Já aqui referimos e analisámos o Teatro e Cinema Tivoli numa dupla perspetiva de edifício construído para cineteatro e sala de concertos, mas também no ponto de vista estético e da coerência artística, técnica e doutrinário de Raul Lino, autor do projeto e gestor artístico do Teatro, de 1924 a 1931. Evocamos o próprio arquiteto, num texto coligido por Diogo Lino Pimentel e publicado no passado num volume evocativo da Exposição Retrospetiva da Fundação Calouste Gulbenkian (outubro/novembro de 1970).

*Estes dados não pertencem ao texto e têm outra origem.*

/-- The image that a request runs now. -/
def imageRun (s : State) (tag : Nat) (r : Request) : Option ImageRun :=
  match look s.prefills tag, look s.pools tag with
  | some j, _ =>
    let g := match r.pipe with
      | some p => (match stageRecord p 7 with | some x => rdB x.1 2 % 16 | none => 0)
      | none => bodyB r 44 % 16
    some ⟨j.image, g, some j.tokens.length⟩
  | none, some p => some ⟨p.image, bodyB r 63 % 16, some (stepRows p)⟩
  | none, none => match r.pipe with
    | none => if r.opcode = 0x14 then ownRun s r (bodyB r 30 % 16) (bodyLe r 24 4) else if r.opcode = 0x17 then ownRun s r (bodyB r 60 % 16) 0 else none
    | some p =>
      let q := stageRequest r p p.next
      let g := match stageRecord p p.next with | some x => rdB x.1 2 % 16 | none => 0
      if p.next = 5 then ownRun s q g 0
      else if p.next = 2 then (ownRun s q g 0).map (fun x =>
        { x with rows := some ((if p.first = 2 then rdLe p.input 4 4 else p.rows.length) / (tyHidden x.image.md * fmtSize (tyEmb x.image.md))) })
      else none

/-- Rows of one of the consecutive operations that n rows make: 65,536, or what is left (15 R322). -/
def rowsPart (n m : Nat) : Bool := (decide (65536 ≤ n) && decide (m = 65536)) || (decide (m = n % 65536) && decide (m ≠ 0))

/-- Format code of an operation. -/
def fmtCode (f : MatFmt) : Nat := match f with | .int8 => 0 | .fp8 _ _ => 1 | .bf16 => 2

/-- The operation that a pass names is one of the image's operation table, which fixes its format, K and N, on the request's group and rows
(R217; 15 R322). -/
def opOfImage (x : ImageRun) (o : MatrixOp) : Bool :=
  let t := opOf x.image.md o.entry
  decide (o.entry < tyOps x.image.md) && decide (fmtCode o.fmt = t.fmt) && decide (o.k = t.k) && decide (o.n = t.n) &&
  decide (o.group = x.group) && (match x.rows with | some n => rowsPart n o.m | none => true)

/-! ## Tile passes (R229 to R234) -/

/-- A request that has matrix work under way now. -/
def matrixRunning (s : State) (tag : Nat) : Option Request :=
  match look s.requests tag with
  | some r => if r.started && isMatrixOp r.opcode && alive s then some r else none
  | none => none

/-- Matrix work of a request fails. A decode pool's fault reaches its sequences at their next step (14 R315). -/
def matrixFails (s : State) (tag : Nat) (st : Status) : State :=
  if (look s.pools tag).isSome then s
  else if (look s.prefills tag).isSome then prefillBreaks s tag st
  else finishStage { s with mtx := remove s.mtx tag } tag [] (serviceStatus s st)

/-- One second in grains. -/
def secondGrains : Nat := 125000000

/-- A mismatch of the array of partition p is recorded (R231, R232; MTX_CHK_STAT, MTX_CHK_LAST). -/
def noteMismatch (s : State) (p : Nat) (second : Bool) : State :=
  let s := bump s (fKey (p / 8) 0x40000) 16 16 1
  regSet s (fKey (p / 8) 0x40004) (BitVec.ofNat 32 (2 ^ 31 + (if second then 8 else 0) + p % 8))

/-- A first mismatch cleared on array p (R231): at LIMIT of them within 1 s the array becomes suspect (R233). -/
def noteCleared (s : State) (p : Nat) : State :=
  let s := bump (bump s (fKey (p / 8) 0x40000) 0 16 1) (fKey (p / 8) 0x00048) 16 16 1
  let now := s.clk.grains.toNat
  let recent := now :: ((look s.mtxCleared p).getD []).filter (fun g => decide (now < g + secondGrains))
  let s := { s with mtxCleared := place s.mtxCleared p recent }
  let limit := regFld s (fKey (p / 8) 0x40100) 0 8
  if limit ≠ 0 ∧ limit ≤ recent.length then fenceUnit s 2 p 2 else s

/-- The counts of a pass whose contribution is used (R222, R230; MTX_FLUSH, MTX_UNCHECKED). -/
def passCounts (s : State) (tag p flushed : Nat) (unchecked : Bool) : State :=
  let s := bump s (fKey (p / 8) 0x40008) 0 32 flushed
  let s := if unchecked then bump s (fKey (p / 8) 0x4000C) 0 32 1 else s
  let j := mtxOf s tag
  setMtx s tag { j with flushed := j.flushed + flushed, unchecked := j.unchecked + (if unchecked then 1 else 0) }

/-- The array streamed its data rows (MTX_BUSY). -/
def busyCycles (s : State) (p cycles : Nat) : State := bump s (fKey (p / 8) (0x40020 + 4 * (p % 8))) 0 32 cycles

/-- A pass's contribution joins its tile's sums (R223, R229). -/
def addPass (s : State) (tag p : Nat) (w : TileWork) (y : List (List Num)) : State :=
  let j := mtxOf s tag
  match j.run with
  | some d => setMtx s tag { j with run := some { d with busy := place d.busy p { w with next := w.next + 1, acc := addMatrix w.acc y } } }
  | none => s

/-- One more recompute of a request (R231). -/
def countRecompute (s : State) (tag : Nat) : State :=
  let j := mtxOf s tag
  setMtx s tag { j with recomputes := j.recomputes + 1 }

/-- A tile pass of the given shape ends on the array of partition p (R229 to R233). -/
def passEnds (s : State) (tag p : Nat) (w : TileWork) (x : TilePass) : State :=
  let res := passResult x (sliceCols x.op w.tile.slice) (tileDepth x.op w.next)
  let cycles := rowCycles x.op.fmt * x.a.length
  match res.1 with
  | .clean => addPass (passCounts (busyCycles s p cycles) tag p res.2.2 false) tag p w res.2.1
  | .unchecked => addPass (passCounts (busyCycles s p cycles) tag p res.2.2 true) tag p w res.2.1
  | .cleared =>
    noteCleared (countRecompute (addPass (noteMismatch (busyCycles s p (2 * cycles)) p false) tag p w res.2.1) tag) p
  | .failed =>
    fenceUnit (countRecompute (noteMismatch (noteMismatch (busyCycles s p (2 * cycles)) p false) p true) tag) 2 p 1

/-- The rows and weights of a pass are those of its tile. -/
def passShaped (x : TilePass) (w : TileWork) : Bool :=
  let depth := tileDepth x.op w.next
  decide (x.a.length = chunkRows x.op w.tile.chunk) && x.a.all (fun r => decide (r.length = depth)) &&
  decide (x.w.length = depth) && x.w.all (fun r => decide (r.length = sliceCols x.op w.tile.slice)) &&
  decide (w.next < w.tile.kTo)

/-- An operation of a streamed image may begin (15 R331): every byte of its unit is in the window, and no later unit has begun. -/
def unitReady (s : State) (tag : Nat) (x : ImageRun) (o : MatrixOp) : Bool :=
  match opUnit x.image.md (opOf x.image.md o.entry) with
  | some u => decide (tyExec x.image.md ≠ 1) || (decide (u < (mtxOf s tag).units) && decide ((mtxOf s tag).unitAt ≤ u))
  | none => true

/-- An operation of a request begins: the unit that computes is its unit (15 R331). -/
def startRun (s : State) (tag : Nat) (x : ImageRun) (o : MatrixOp) : State :=
  let j := mtxOf s tag
  let at_ := match opUnit x.image.md (opOf x.image.md o.entry) with | some u => max j.unitAt u | none => j.unitAt
  beginRun (setMtx s tag { j with unitAt := at_ }) tag o (opOf x.image.md o.entry).pin

/-- The state with the operation of a pass begun, when the request runs none (R228). -/
def withOperation (s : State) (tag : Nat) (x : ImageRun) (o : MatrixOp) : State :=
  match (mtxOf s tag).run with
  | some d => if runEnded d && unitReady s tag x o then startRun s tag x o else s
  | none => if unitReady s tag x o then startRun s tag x o else s

/-- The tile that partition p holds of an operation. -/
def heldTile (s : State) (tag p : Nat) (o : MatrixOp) : Option TileWork :=
  match (mtxOf s tag).run with
  | some d => if d.op = o then look d.busy p else none
  | none => none

/-- The request fails when no array of its group is left with tiles to do (02 R42, R234), or no partition of it (02 R49). -/
def arraysLeft (s : State) (tag : Nat) : State :=
  match (mtxOf s tag).run, look s.requests tag with
  | some d, some r =>
    if !runEnded d && (opArrays s tag d.op none).isEmpty then
      matrixFails s tag (if (groupParts s r.tenant (groupOf r d.op.group)).isEmpty then .noPartition else .noArray)
    else s
  | _, _ => s

/-- A tile pass on the array of partition p (R229; 08 R167, R171). -/
def tilePass (s : State) (tag p : Nat) (im : ImageRun) (x : TilePass) : State :=
  let s := redispatch (withOperation s tag im x.op)
  match heldTile s tag p x.op with
  | none => arraysLeft s tag
  | some w =>
    if !passShaped x w then s
    else match x.poison with
      | some o => matrixFails s tag (poisonStatus o)
      | none =>
        if 2 ≤ x.vector then matrixFails (unitCheck s 1 p x.vector) tag .computeCheck
        else arraysLeft (redispatch (passEnds (unitCheck s 1 p x.vector) tag p w x)) tag

/-- TILE_PASS_DONE (R229): an array that takes no work ends no pass, and no pass is of an operation that the image does not hold. -/
def execTilePassDone (tag part : Nat) (pass : TilePass) (s : State) : Result :=
  .next (match (matrixRunning s tag).bind (imageRun s tag) with
    | some im => if decide (part < 64) && opOk pass.op && opOfImage im pass.op then tilePass s tag part im pass else s
    | none => s)

/-! ## Output tiles (R224, R226, R228) -/

/-- A finished range joins the others of its output tile (R224): the weight tiles covered, and the exact sums. -/
def joinPart (d : MatrixRun) (w : TileWork) : Nat × List (List Num) :=
  let n := w.tile.kTo - w.tile.kFrom
  match d.parts.find? (fun p => p.1 == (w.tile.chunk, w.tile.slice)) with
  | some p => (p.2.1 + n, addMatrix p.2.2 w.acc)
  | none => (n, w.acc)

/-- The range of partition p is finished: with all of K, the output tile is rounded once (R226) and RANGE counts. -/
def tileEnds (s : State) (tag p : Nat) (d : MatrixRun) (w : TileWork) : State :=
  let at_ := (w.tile.chunk, w.tile.slice)
  let x := joinPart d w
  let others := d.parts.filter (fun q => q.1 != at_)
  let d := { d with busy := remove d.busy p }
  let j := mtxOf s tag
  if x.1 < tilesK d.op then setMtx s tag { j with run := some { d with parts := others ++ [(at_, x)] } }
  else
    let out := x.2.map (fun r => r.map (roundOut d.op.out))
    setMtx s tag { j with
      range := j.range + (out.map (fun r => (r.filter (·.2)).length)).sum
      run := some { d with parts := others, outs := d.outs ++ [(at_, out.map (fun r => r.map (·.1)))] } }

/-- An array finishes its output tile and takes the next one (R228). -/
def tileDone (s : State) (tag p : Nat) : State :=
  let s := redispatch s
  match (mtxOf s tag).run with
  | none => s
  | some d => match look d.busy p with
    | some w => if w.next = w.tile.kTo then redispatch (tileEnds s tag p d w) else s
    | none => arraysLeft s tag

/-- OUTPUT_TILE_DONE (R228). -/
def execOutputTileDone (tag part : Nat) (s : State) : Result :=
  .next (if (matrixRunning s tag).isSome && decide (part < 64) then tileDone s tag part else s)

end Sys2Proof.Machine
end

Escreveu então Raul Lino, a propósito do Tivoli:


“Levou mais de quatro anos a construir (…) era grande a vontade de fazer alguma coisa de original na decoração interna e cheguei a propor uma decoração que principalmente consistia em grandes ramalhetes de cerâmica policromada de estilo moderno e cores muito vivas (…) mas não consegui convencer o meu bom amigo (Frederico Lima Mayer): no entanto este pediu-me que me quisesse incumbir de organizar os seus programas, o que fiz durante sete anos” (cfr. “Tivoli - Memórias da Avenida”, coordenação de Duarte de Lima Mayer e João Monteiro Rodrigues, ed. Building Ideas, CM e Arquivo Municipal de Lisboa e Centro Nacional de Cultura - 2016).


E no texto aqui publicado referi a valência cultural do Tivoli como cinema, como teatro e como sala de concertos e de ópera, e isto, desde as chamadas Terças-Feiras Clássicas, às sucessivas temporadas de espetáculo teatral e musical, que aliás marcaram uma modernidade absolutamente notável em épocas sucessivas.


E basta lembrar que no Tivoli, em 1925, António Ferro lançou a companhia denominada Teatro Novo, efetivamente a primeira iniciativa experimental da história moderna do teatro português.


Ora, é caso para dizer, no respeitante ao teatro português, o Tivoli marcou uma coerência de modernização, em décadas sucessivas. Vocacionado para a apresentação de espetáculos vindos do exterior torna-se no entanto relevante evocar iniciativas de verdadeira renovação de companhias portuguesas; citamos então o Teatro Experimental de Cascais dirigido por Carlos Avilez, o Círculo de Iniciação Teatral da Academia de Coimbra dirigido por Paulo Quintela, ou o Grupo 4 e mais espetáculos que acertavam este registo de modernização/renovação.


Isto, no que se refere a artistas portugueses. Porque, no que respeita a temporadas ou espetáculos vindos de outros meios, pelo palco do Tivoli passaram a Royal Shakespeare Festival Company com Barbara Jeford e Ralph Richardson, ou o Pirakon Theatron de Atenas, este em cooperação com a Fundação Calouste Gulbenkian.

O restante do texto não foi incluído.